この論文でも、実は拡張能の指標もしっかりととろうとしていたようなのですが、結局一部でしか測定できずうまく解析できなかった、と著者が嘆いているんです。
それでも、E/e'がけっこう鑑別に有用かもしれないと書いています。
ただですね、こうしてみると「やっぱりエコーはすごい、やってみよう」とお思いになるかもしれません。私もそう思いました。…、Discussionを読むまでは。
かば:ふふっ。
かわうそ:けっこう台無しになるようなことをポロッと書いているあたり、非常に好感が持てますよね。今回検討した、鑑別に有用な所見について述べてあります。
まず、B lineについては、理論的に言えば、聴診でraleが聞こえることに相当するはずです。
そして、左胸水があることは、打診でわかるはずです。
さらに、左室収縮能の低下があるならⅢ音が聞こえるはずです。
最後に、IVCの拡張は頸静脈怒張で代用できるはずです。
というわけで、エコーと身体所見のどちらが感度が高いのか、という問題になってきそうです。
ちょっとテンション下がりますね。あくまで身体所見の確認というスタンスでエコーをするというのは、エコーをするハードルが下ると言えるかもしれませんが。
かば:ここであえて身体所見に立ち戻るっていうのがすごいですね。
かわうそ:しかし、そんなに心不全とARDSの鑑別でもめることはありますか?
循環器科でエコーされて、心機能は大丈夫です、と言われたとしても、B lineが見えて、左胸水があったら心原性だと言ってもいいということですかね?

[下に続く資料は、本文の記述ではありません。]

/-- A record's image programmed into blank granules of a sector reads back as the record (R54, R184). -/
def Obligations.ImagesReadBack : Prop :=
  ∀ (m : Memory) (l : Loc) (r : Record), m.wf → r.value.length ≤ 240 → 1 ≤ l.granule →
    l.granule + (1 + (r.value.length + 15) / 16) ≤ 256 →
    (∀ i, i < 16 * (1 + (r.value.length + 15) / 16) → m.read (l.sector * 4096 + l.granule * 16 + i) = 0xFF) →
    (imageBytes r).length = 16 * (1 + (r.value.length + 15) / 16) ∧
    readImage (m.program (l.sector * 4096 + l.granule * 16) (imageBytes r) [] 0) l = .image r

/-! ## The host port -/

/-- STATUS clocks out the ten bytes of R187 as they stand and changes nothing else (R177). That bits 7 to 5 of its flags
byte read 0 is a DESIGN CHOICE (log 33). -/
def Obligations.StatusReadsTheStation : Prop :=
  ∀ s : State, PortOpen s →
    exec .status s =
      .next
        { s with
          host :=
            { s.host with
              txn :=
                some
                  { kind := .plain
                    out :=
                      [s.ctl.st.code,
                       flagBit (isLocked s) 0 ||| flagBit s.host.request.isSome 1 ||| flagBit (replyReady s) 2 |||
                         flagBit s.upd.divDirectory 3 ||| flagBit s.upd.divStore 4,
                       stationByte s.ctl.own,
                       BitVec.ofNat 8 (s.dir.entryCount / 256),
                       BitVec.ofNat 8 s.dir.entryCount,
                       BitVec.ofNat 8 s.fetch.wants.length,
                       BitVec.ofNat 8 (s.memb.peers.toList.countP fun p => p.state == .present),
                       BitVec.ofNat 8 (s.store.sectors.countP fun x => x.state == .erased),
                       BitVec.ofNat 8 s.host.events.length,
                       s.host.lost] } } }

/-- GET_REPLY returns NOT_READY, EMPTY or the reply; only a transaction that has clocked out the whole reply sets its read
flag, and the reply stays (R171). Where R187 leaves a flag bit or the partial byte of a reply open, its bytes are a DESIGN
CHOICE (log 33). -/
def Obligations.GetReplyReturnsTheBuffer : Prop :=
  (∀ s : State, PortOpen s →
    (s.host.request ≠ none →
      exec .getReply s = .next { s with host := { s.host with txn := some { kind := .plain, out := [0x04] } } }) ∧
    (s.host.request = none → s.host.reply = none →
      exec .getReply s = .next { s with host := { s.host with txn := some { kind := .plain, out := [0x05] } } }) ∧
    ∀ h, s.host.request = none → s.host.reply = some h →
      exec .getReply s = .next { s with host := { s.host with txn := some { kind := .reply, out := h.reply.bytes } } }) ∧
  ∀ (s : State) (out : List Byte) (h : HeldReply) (clocked : Nat),
    s.host.txn = some { kind := .reply, out := out } → s.host.reply = some h →
    exec (.transactionEnd clocked) s =
      .next
        { s with
          host :=
            { s.host with
              txn := none
              reply := some { h with read := if out.length ≤ clocked then true else h.read } } }

/-- READ_EVENT removes the oldest event and clocks it out with the number left and the lost count, which it clears when it
leaves the queue empty; a transaction that ends before the six event bytes loses the event (R180). A KEY_CHANGED coalesces
into one queued for its key, another event joins the tail, or is lost to a full queue (R179). HIRQ is asserted while an event
is queued or a reply is ready, never in reset (R171, R181). -/
def Obligations.ReadEventTakesTheOldest : Prop :=
  (∀ s : State, PortOpen s → s.host.events = [] →
    exec .readEvent s =
      .next
        { s with
          host := { s.host with txn := some { kind := .plain, out := [0, 0, 0, 0, 0, 0, 0, s.host.lost] }, lost := 0 } }) ∧
  (∀ (s : State) (e : Event) (rest : List Event), PortOpen s → s.host.events = e :: rest →
    e.bytes.length = 6 ∧
    exec .readEvent s =
      .next
        { s with
          host :=
            { s.host with
              txn := some { kind := .event, out := e.bytes ++ [BitVec.ofNat 8 rest.length, s.host.lost] }
              events := rest
              lost := if rest = [] then 0 else s.host.lost } }) ∧
  (∀ (s : State) (out : List Byte) (clocked : Nat), s.host.txn = some { kind := .event, out := out } →
    exec (.transactionEnd clocked) s =
      .next
        { s with
          host :=
            { s.host with
              txn := none
              lost := if clocked < 6 ∧ s.host.lost ≠ 255 then s.host.lost + 1 else s.host.lost } }) ∧
  (∀ (s : State) (out : List Byte) (clocked : Nat), s.host.txn = some { kind := .plain, out := out } →
    exec (.transactionEnd clocked) s = .next { s with host := { s.host with txn := none } }) ∧
  (∀ (h : HostPort) (k : Key) (o o' : Station) (before after : List Event),
    h.events = before ++ .keyChanged k o' :: after → (∀ x ∈ before ++ after, ∀ q, x ≠ .keyChanged k q) →
    h.post (.keyChanged k o) = { h with events := before ++ .keyChanged k o :: after }) ∧
  (∀ (h : HostPort) (e : Event), (∀ k o, e = .keyChanged k o → ∀ x ∈ h.events, ∀ q, x ≠ .keyChanged k q) →
    (h.events.length < 32 → h.post e = { h with events := h.events ++ [e] }) ∧
    (32 ≤ h.events.length → h.post e = { h with lost := if h.lost = 255 then 255 else h.lost + 1 })) ∧
  ∀ s : State, hirq s = true ↔ Powered s ∧ (s.host.events ≠ [] ∨ ∃ h, s.host.reply = some h ∧ h.read = false)

/-- READ_PROFILE clocks out the Profile Table of its event from its offset, 92 or above counting as 0, and wraps after
offset 91; nothing else changes (R168). -/
def Obligations.ReadProfileWraps : Prop :=
  ∀ (s : State) (offset : Byte), PortOpen s → ControlLaw s →
    ∃ txn : Transaction,
      exec (.readProfile offset) s = .next { s with host := { s.host with txn := some txn } } ∧
      (∀ i : Nat,
        txn.sdo i = (profileTable s.ctl).getD (((if offset.toNat < 92 then offset.toNat else 0) + i) % 92) 0) ∧
      ∀ clocked : Nat,
        exec (.transactionEnd clocked) { s with host := { s.host with txn := some txn } } =
          .next { s with host := { s.host with txn := none } }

きりん:まあ、もともと「心原性肺水腫+ARDS」群と「心原性肺水腫のないARDS」群という、区別しているのかどうかわからない分け方ですからね。
かわうそ:そうですね。区別できていないですよね。たまたまみつけて、喜び勇んで読み始めた割には、ちょっともやもやする論文でした。
でも、久しぶりにケースレポートとか総説でなくて原著論文を読みましたよ。
きりん:題名とAbstractは罪ですね。騙されますよね。
かわうそ:肺エコーをしよう!と意気込んで読んでみたら、結局身体所見でよくない?とか言われてますし。
かば:映画の予告編が一番おもしろかったような感じですね。
でも、読んでいなかったのでありがとうございました。B lineっていうのも久々です。
かわうそ:これがあると肺の浸潤影と関係するんですね。
きりん:小葉間隔壁が肺の表面では7mm間隔なので、縦のラインが7mm間隔で見えるということ、3本以上見えるというのがB lineです。これがあると肺水腫とか、あと間質性肺炎の存在が疑われます。
かわうそ:そんなミリメートルのオーダーで戦うんですか…。やってみたいとは思いますが…。
かば:エコーの研究って、たいてい術者の熟練度に左右される、というリミテーションが付きますよね。
かわうそ:エコーあてて、きちんと所見を書いて練習していくしかないですよね。